At the Commanding General's order, the penalty for non-use of seat belts on the facility was increased on August 1, 1999, from two points on the driver license to drive on base, to three points for the first offense. A license is suspended seven days for the second offense and six months for subsequent violations. The penalty for child safety seat violations was made even tougher, with a one-month license suspension for the second offense.
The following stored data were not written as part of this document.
-- ==== Sys2Proof/Laws/Exec.lean ====
section
/-! SUPPORT. Each arm of exec, as a rewriting rule, so that no proof unfolds the whole dispatch. -/

namespace Sys2Proof.Machine

@[simp] theorem exec_shipFuseBlow (s : State) :
    exec (.shipFuseBlow) s = execShipFuseBlow s := rfl

@[simp] theorem exec_powerOn (off : Nat) (smbAddr : Fin 4) (s : State) :
    exec (.powerOn off smbAddr) s = execPowerOn off smbAddr s := rfl

@[simp] theorem exec_powerFail (levels : BitVec 8) (s : State) :
    exec (.powerFail levels) s = execPowerFail levels s := rfl

@[simp] theorem exec_warmResetPin (low : Bool) (s : State) :
    exec (.warmResetPin low) s = execWarmResetPin low s := rfl

@[simp] theorem exec_sysResetCtlWarm (ring : Fin 4) (value : Word) (s : State) :
    exec (.sysResetCtlWarm ring value) s = execSysResetCtlWarm ring value s := rfl

@[simp] theorem exec_sysResetCtlCustody (ring : Fin 4) (value : Word) (s : State) :
    exec (.sysResetCtlCustody ring value) s = execSysResetCtlCustody ring value s := rfl

@[simp] theorem exec_sysResetCtlTile (ring : Fin 4) (value : Word) (s : State) :
    exec (.sysResetCtlTile ring value) s = execSysResetCtlTile ring value s := rfl

@[simp] theorem exec_custodyResetDone (detected : BitVec 5) (s : State) :
    exec (.custodyResetDone detected) s = execCustodyResetDone detected s := rfl

@[simp] theorem exec_uncorrectableTileFault (tile : Fin 4) (ledger : Bool) (s : State) :
    exec (.uncorrectableTileFault tile ledger) s = execUncorrectableTileFault tile ledger s := rfl

@[simp] theorem exec_tileRelease (tile : Fin 4) (pass : Bool) (badEngines : List (Fin 1152)) (badUnits : List (Fin 68)) (s : State) :
    exec (.tileRelease tile pass badEngines badUnits) s = execTileRelease tile pass badEngines badUnits s := rfl

@[simp] theorem exec_pcieFlr (fn : Fin 513) (s : State) :
    exec (.pcieFlr fn) s = execPcieFlr fn s := rfl

@[simp] theorem exec_perstNAssert (s : State) :
    exec (.perstNAssert) s = execPerstNAssert s := rfl

@[simp] theorem exec_pcieConfigRequest (request : CfgRequest) (s : State) :
    exec (.pcieConfigRequest request) s = execPcieConfigRequest request s := rfl

@[simp] theorem exec_bootStage0 (detected : BitVec 5) (mv : BitVec 16) (s : State) :
    exec (.bootStage0 detected mv) s = execBootStage0 detected mv s := rfl

@[simp] theorem exec_bootStage1 (s : State) :
    exec (.bootStage1) s = execBootStage1 s := rfl

@[simp] theorem exec_bootStage2 (pass : Bool) (s : State) :
    exec (.bootStage2 pass) s = execBootStage2 pass s := rfl

@[simp] theorem exec_bootStage3 (acks : BitVec 4) (loaded : BitVec 4) (s : State) :
    exec (.bootStage3 acks loaded) s = execBootStage3 acks loaded s := rfl

@[simp] theorem exec_bootStage4 (badEngines : List (Fin 1152)) (badUnits : List (Fin 68)) (badCustody : List (Fin 8)) (mint : Bool) (badLeaf : List (Fin 64)) (s : State) :
    exec (.bootStage4 badEngines badUnits badCustody mint badLeaf) s = execBootStage4 badEngines badUnits badCustody mint badLeaf s := rfl

@[simp] theorem exec_bootStage5 (pass : Bool) (s : State) :
    exec (.bootStage5 pass) s = execBootStage5 pass s := rfl

@[simp] theorem exec_bootStage6 (s : State) :
    exec (.bootStage6) s = execBootStage6 s := rfl

@[simp] theorem exec_bootStage7 (s : State) :
    exec (.bootStage7) s = execBootStage7 s := rfl

@[simp] theorem exec_modeCommit (s : State) :
    exec (.modeCommit) s = execModeCommit s := rfl

@[simp] theorem exec_sysModeReqWrite (value : BitVec 32) (s : State) :
    exec (.sysModeReqWrite value) s = execSysModeReqWrite value s := rfl

@[simp] theorem exec_getStatus (c : HostCmd) (selector : BitVec 8) (s : State) :
    exec (.getStatus c selector) s = execGetStatus c selector s := rfl

@[simp] theorem exec_getIdentity (c : HostCmd) (nonce : Bytes) (s : State) :
    exec (.getIdentity c nonce) s = execGetIdentity c nonce s := rfl

@[simp] theorem exec_enterMaintenance (c : HostCmd) (map : BitVec 512) (s : State) :
    exec (.enterMaintenance c map) s = execEnterMaintenance c map s := rfl

@[simp] theorem exec_exitMaintenance (c : HostCmd) (map : BitVec 512) (s : State) :
    exec (.exitMaintenance c map) s = execExitMaintenance c map s := rfl

@[simp] theorem exec_reset (c : HostCmd) (kind tile : BitVec 8) (s : State) :
    exec (.reset c kind tile) s = execReset c kind tile s := rfl

@[simp] theorem exec_sqTailDoorbell (fn : Fin 513) (queue : Fin 8) (value : BitVec 16) (stream : Option (Fin 8)) (s : State) :
    exec (.sqTailDoorbell fn queue value stream) s = execSqTailDoorbell fn queue value stream s := rfl

@[simp] theorem exec_cqHeadDoorbell (fn : Fin 513) (queue : Fin 8) (value : BitVec 16) (stream : Option (Fin 8)) (s : State) :
    exec (.cqHeadDoorbell fn queue value stream) s = execCqHeadDoorbell fn queue value stream s := rfl

@[simp] theorem exec_queueEnable (fn : Fin 513) (queue : Fin 8) (ctl : CtlWrite) (s : State) :
    exec (.queueEnable fn queue ctl) s = execQueueEnable fn queue ctl s := rfl

@[simp] theorem exec_queueDisable (fn : Fin 513) (queue : Fin 8) (ctl : CtlWrite) (s : State) :
    exec (.queueDisable fn queue ctl) s = execQueueDisable fn queue ctl s := rfl

@[simp] theorem exec_hostRegisterAccess (fn : Fin 513) (write : Bool) (offset : BarOffset) (value : BitVec 32) (dws : Nat) (stream : Option (Fin 8)) (s : State) :
    exec (.hostRegisterAccess fn write offset value dws stream) s = execHostRegisterAccess fn write offset value dws stream s := rfl

@[simp] theorem exec_commandFetch (fn : Fin 513) (queue : Fin 8) (entry : Bytes) (dmaOk : Bool) (params : Option Bytes) (named : List Nat) (s : State) :
    exec (.commandFetch fn queue entry dmaOk params named) s = execCommandFetch fn queue entry dmaOk params named s := rfl

@[simp] theorem exec_commandReserve (fn : Fin 513) (queue : Fin 8) (ident : BitVec 16) (free : Bool) (s : State) :
    exec (.commandReserve fn queue ident free) s = execCommandReserve fn queue ident free s := rfl

@[simp] theorem exec_commandWatchdog (dt : Nat) (s : State) :
    exec (.commandWatchdog dt) s = execCommandWatchdog dt s := rfl

@[simp] theorem exec_replyWrite (fn : Fin 513) (queue : Fin 8) (ok : Bool) (s : State) :
    exec (.replyWrite fn queue ok) s = execReplyWrite fn queue ok s := rfl

@[simp] theorem exec_interruptCoalesceTimeout (fn : Fin 513) (queue : Fin 8) (s : State) :
    exec (.interruptCoalesceTimeout fn queue) s = execInterruptCoalesceTimeout fn queue s := rfl

@[simp] theorem exec_mbxSendCommit (sender : BusSender) (hi : BitVec 32) (s : State) :
    exec (.mbxSendCommit sender hi) s = execMbxSendCommit sender hi s := rfl

@[simp] theorem exec_mbxRecvPop (s : State) :
    exec (.mbxRecvPop) s = execMbxRecvPop s := rfl

@[simp] theorem exec_registerWrite (ring : Fin 4) (master : BitVec 11) (colour : BitVec 10) (size : Fin 5) (addr value : Word) (env : BusEnv) (s : State) :
    exec (.registerWrite ring master colour size addr value env) s = execRegisterWrite ring master colour size addr value env s := rfl

@[simp] theorem exec_frameStart (dt : Nat) (start : PortStart) (s : State) :
    exec (.frameStart dt start) s = execFrameStart dt start s := rfl

@[simp] theorem exec_frameBeat (port : Fin 512) (bytes : Bytes) (s : State) :
    exec (.frameBeat port bytes) s = execFrameBeat port bytes s := rfl

@[simp] theorem exec_headerBeat (port : Fin 512) (bytes : Bytes) (s : State) :
    exec (.headerBeat port bytes) s = execHeaderBeat port bytes s := rfl

@[simp] theorem exec_frameTail (port : Fin 512) (bytes : Bytes) (s : State) :
    exec (.frameTail port bytes) s = execFrameTail port bytes s := rfl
Belt use surveys are done weekly. In the year preceding the new regulation, belt use ranged from 84 percent to 94 percent. In the week following the new regulation, belt use reached a high of 98 percent. Signboards at the entrance gates display the current and record use rates to all that enter the gates. The Safety Office has ordered new signs that can display three digits, so that 100 percent can be displayed, when attained. In addition to the large feedback signs at the gates, there are about 75 smaller "Buckle Up" signs placed throughout the post. There are plans to post additional signs with information about the increased penalties.

The Provost Marshall calls for vigorous enforcement of seat belt regulations. Although MPs do not conduct primary enforcement, they do frequent safety checkpoints, where all vehicles are stopped and seat belt and other traffic violations are cited. In January and February 1999, for example, MPs wrote 300 to 400 seat belt tickets at checkpoints.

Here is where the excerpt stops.